I see a lot (two or three) appear in medical terms: _laryngitis, trachilitis_. Any others, Apmoy? 

σβέρκος reminded me of a calf's thymus, which is among the meat delicatessen and is called *"zwezerik'* in Dutch, but this seems improbable. The etymology in Dutch seems to be unknown too...


----------



## Tamar

In Hebrew bottleneck is the same, צוואר בקבוק [tsvar bakbuk] =  neck +  bottle

צוואר [tsavar] is the front side of the neck.

עורף [oref] is the back side of the neck.

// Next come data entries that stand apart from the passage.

-- ==== Sys2Proof/Laws/Cells.lean ====
section
/-! SUPPORT. Laws of the sparse storage: what a write leaves to be read, and that it keeps the canonical form. -/

namespace Sys2Proof.Machine

variable {w : Nat} (d : Nat → BitVec w)

theorem cellGet_erase_same (m : Cells w) (a : Nat) : cellGet d (cellErase m a) a = d a := by
  induction m with
  | nil => rfl
  | cons p t ih =>
    obtain ⟨k, v⟩ := p
    by_cases h : k = a <;> simp [cellErase, cellGet, h, ih]

theorem cellGet_erase_other (m : Cells w) (a b : Nat) (h : b ≠ a) : cellGet d (cellErase m a) b = cellGet d m b := by
  induction m with
  | nil => rfl
  | cons p t ih =>
    obtain ⟨k, v⟩ := p
    by_cases hk : k = a
    · subst hk; simp [cellErase, cellGet, ih, Ne.symm h]
    · by_cases hb : k = b
      · subst hb; simp [cellErase, cellGet, hk]
      · simp [cellErase, cellGet, hk, hb, ih]

theorem cellGet_insert_same (m : Cells w) (a : Nat) (x : BitVec w) :
    cellGet d (cellInsert (cellErase m a) a x) a = x := by
  induction m with
  | nil => simp [cellErase, cellInsert, cellGet]
  | cons p t ih =>
    obtain ⟨k, v⟩ := p
    by_cases hk : k = a
    · simp [cellErase, hk, ih]
    · by_cases hl : a < k <;> simp [cellErase, cellInsert, cellGet, hk, hl, ih]

theorem cellGet_insert_other (m : Cells w) (a b : Nat) (x : BitVec w) (h : b ≠ a) :
    cellGet d (cellInsert m a x) b = cellGet d m b := by
  induction m with
  | nil => simp [cellInsert, cellGet, Ne.symm h]
  | cons p t ih =>
    obtain ⟨k, v⟩ := p
    by_cases hl : a < k
    · simp [cellInsert, cellGet, hl, Ne.symm h]
    · by_cases hb : k = b
      · subst hb; simp [cellInsert, cellGet, hl]
      · simp [cellInsert, cellGet, hl, hb, ih]

/-- A write is read back. -/
@[simp] theorem cellGet_set_same (m : Cells w) (a : Nat) (x : BitVec w) : cellGet d (cellSet d m a x) a = x := by
  unfold cellSet
  split
  · rename_i h; rw [cellGet_erase_same, h]
  · exact cellGet_insert_same d m a x

/-- A write leaves every other key as it was. -/
theorem cellGet_set_other (m : Cells w) (a b : Nat) (x : BitVec w) (h : b ≠ a) :
    cellGet d (cellSet d m a x) b = cellGet d m b := by
  unfold cellSet
  split
  · exact cellGet_erase_other d m a b h
  · rw [cellGet_insert_other d _ a b x h, cellGet_erase_other d m a b h]

/-- Keys above a bound stay above a lower one. -/
theorem cellSorted_weaken (m : Cells w) (a b : Nat) (h : a ≤ b) (hs : cellSorted (some b) m = true) :
    cellSorted (some a) m = true := by
  cases m with
  | nil => rfl
  | cons p t =>
    obtain ⟨k, v⟩ := p
    simp only [cellSorted, Bool.and_eq_true, decide_eq_true_eq] at hs ⊢
    exact ⟨by omega, hs.2⟩

theorem cellSorted_erase (m : Cells w) (lo a : Nat) (h : cellSorted (some lo) m = true) :
    cellSorted (some lo) (cellErase m a) = true := by
  induction m generalizing lo with
  | nil => rfl
  | cons p t ih =>
    obtain ⟨k, v⟩ := p
    simp only [cellSorted, Bool.and_eq_true, decide_eq_true_eq] at h
    by_cases hk : k = a
    · simp only [cellErase, hk, if_true]
      exact ih lo (cellSorted_weaken t lo k (by omega) h.2)
    · simp only [cellErase, hk, if_false, cellSorted, Bool.and_eq_true, decide_eq_true_eq]
      exact ⟨h.1, ih k h.2⟩

theorem cellSorted_insert (m : Cells w) (lo a : Nat) (x : BitVec w) (hl : lo < a)
    (hn : ∀ p ∈ m, p.1 ≠ a) (h : cellSorted (some lo) m = true) : cellSorted (some lo) (cellInsert m a x) = true := by
  induction m generalizing lo with
  | nil => simp [cellInsert, cellSorted, hl]
  | cons p t ih =>
    obtain ⟨k, v⟩ := p
    simp only [cellSorted, Bool.and_eq_true, decide_eq_true_eq] at h
    have hk : k ≠ a := hn (k, v) (by simp)
    by_cases hak : a < k
    · simp [cellInsert, hak, cellSorted, hl, h.2]
    · simp only [cellInsert, hak, if_false, cellSorted, Bool.and_eq_true, decide_eq_true_eq]
      exact ⟨h.1, ih k (by omega) (fun p hp => hn p (by simp [hp])) h.2⟩

theorem mem_cellErase (m : Cells w) (a : Nat) (p : Nat × BitVec w) : p ∈ cellErase m a ↔ p ∈ m ∧ p.1 ≠ a := by
  induction m with
  | nil => simp [cellErase]
  | cons q t ih =>
    obtain ⟨k, v⟩ := q
    by_cases hk : k = a
    · subst hk
      simp only [cellErase, if_true, ih, List.mem_cons]
      constructor
      · rintro ⟨h1, h2⟩; exact ⟨.inr h1, h2⟩
      · rintro ⟨h1 | h1, h2⟩
        · subst h1; exact absurd rfl h2
        · exact ⟨h1, h2⟩
    · simp only [cellErase, hk, if_false, List.mem_cons, ih]
      constructor
      · rintro (h | ⟨h1, h2⟩)
        · subst h; exact ⟨.inl rfl, hk⟩
        · exact ⟨.inr h1, h2⟩
      · rintro ⟨h1 | h1, h2⟩
        · exact .inl h1
        · exact .inr ⟨h1, h2⟩

theorem mem_cellInsert (m : Cells w) (a : Nat) (x : BitVec w) (p : Nat × BitVec w) :
    p ∈ cellInsert m a x ↔ p = (a, x) ∨ p ∈ m := by
  induction m with
  | nil => simp [cellInsert]
  | cons q t ih =>
    obtain ⟨k, v⟩ := q
    by_cases hl : a < k
    · simp [cellInsert, hl]
    · simp only [cellInsert, hl, if_false, List.mem_cons, ih]; tauto

/-- A storage is sorted without a bound when its tail is sorted above its first key. -/
theorem cellSorted_none (m : Cells w) : cellSorted none m = true ↔ ∀ k v t, m = (k, v) :: t → cellSorted (some k) t = true := by
  cases m with
  | nil => simp [cellSorted]
  | cons p t => obtain ⟨k, v⟩ := p; simp [cellSorted]

theorem cellSorted_erase_none (m : Cells w) (a : Nat) (h : cellSorted none m = true) :
    cellSorted none (cellErase m a) = true := by
  induction m with
  | nil => rfl
  | cons p t ih =>
    obtain ⟨k, v⟩ := p
    simp only [cellSorted] at h
    by_cases hk : k = a
    · simp only [cellErase, hk, if_true]
      apply ih
      cases t with
      | nil => rfl
      | cons q t => obtain ⟨k', v'⟩ := q; simp only [cellSorted, Bool.and_eq_true] at h ⊢; exact h.2
    · simp only [cellErase, hk, if_false, cellSorted]
      exact cellSorted_erase t k a h

theorem cellSorted_insert_none (m : Cells w) (a : Nat) (x : BitVec w) (hn : ∀ p ∈ m, p.1 ≠ a)
    (h : cellSorted none m = true) : cellSorted none (cellInsert m a x) = true := by
  cases m with
  | nil => simp [cellInsert, cellSorted]
  | cons p t =>
    obtain ⟨k, v⟩ := p
    simp only [cellSorted] at h
    have hk : k ≠ a := hn (k, v) (by simp)
    by_cases hak : a < k
    · simp [cellInsert, hak, cellSorted, h]
    · simp only [cellInsert, hak, if_false, cellSorted]
      exact cellSorted_insert t k a x (by omega) (fun p hp => hn p (by simp [hp])) h

/-- A write keeps the canonical form. -/
theorem cellWf_set (m : Cells w) (a : Nat) (x : BitVec w) (h : cellWf d m = true) : cellWf d (cellSet d m a x) = true := by
  simp only [cellWf, Bool.and_eq_true, List.all_eq_true, decide_eq_true_eq] at h ⊢
  have he := cellSorted_erase_none m a h.1
  unfold cellSet
  split
  · exact ⟨he, fun p hp => h.2 p ((mem_cellErase m a p).1 hp).1⟩
  · rename_i hx
    refine ⟨cellSorted_insert_none _ a x (fun p hp => ((mem_cellErase m a p).1 hp).2) he, fun p hp => ?_⟩
    rcases (mem_cellInsert _ a x p).1 hp with h1 | h1
    · subst h1; exact hx
    · exact h.2 p ((mem_cellErase m a p).1 h1).1

/-- Nothing listed is canonical. -/
@[simp] theorem cellWf_nil : cellWf d ([] : Cells w) = true := by simp [cellWf, cellSorted]

end Sys2Proof.Machine
end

Sometimes we use צוואר to mean the neck as a whole - both front and back, and I've just noticed that we can even use *צוואר *although we mean *עורף*: 
נתפס לי הצוואר [nitfas li ha-tsavar] 
This means you pulled a neck muscle - in the back side of it, yet we use צוואר.

To inside is called גרון [garon], throat. 

We also have ושט [veshet], esophagus, but that is medical.


----------



## ThomasK

So in both cases (Dutch and Hebrew) the front side word can refer to the whole, it seems. I wonder if that is the case in any of the other languages...


----------



## apmoy70

ThomasK said:


> I see a lot (two or three) appear in medical terms: _laryngitis, trachilitis_. Any others, Apmoy?



«Φαρυγγίτις» (fariɲ'ɟitis _f._) from «φάρυγξ» ('pʰărūnks _m._), «φάρυγγας» ('fariŋgas _m._ in modern pronunciation and form)-->_windpipe, throat_, PIE base *bʰer-(3), _to dig, cut_, cognate with Lat. fōrmāre.
«Οισοφαγίτις» (isofa'ʝitis _f._) from «οἰσοφάγος» (œsŏ'pʰāgŏs _m._), «οισοφάγος» (iso'faɣos _m._ in modern pronunciation and form)-->_gullet_; compound formed with the joining of the verb «οἴσω» ('œsō)-->1st person sing. future indicative of verb «φέρω» ('pʰĕrō)-->_to bring_ + masculine noun «φάγος» ('pʰāgŏs)-->_glutton_, PIE base *bʰag-, _to apportion, allot (mainly food)_.


----------



## OneStroke

Putonghua: 瓶頸 pingjing
Cantonese: 樽頸 (often erroneously used in writing as well)

樽 is the most common word for bottle in Cantonese and 瓶 is the most common word for bottle in Putonghua. However, 頸 is not used to refer to the neck in Putonghua (but it is in Cantonese) unless followed by 部, although it is one of the words used in Classical Chinese.


----------



## PaulQ

ThomasK said:


> I suppose English only knows _neck_ and *throat *, but nothing like _hals_, the front side; _throat/ Keel_ refers to the inside, I think.


As you see there is also *nape*, which is the rear of the neck between the shoulders and skull.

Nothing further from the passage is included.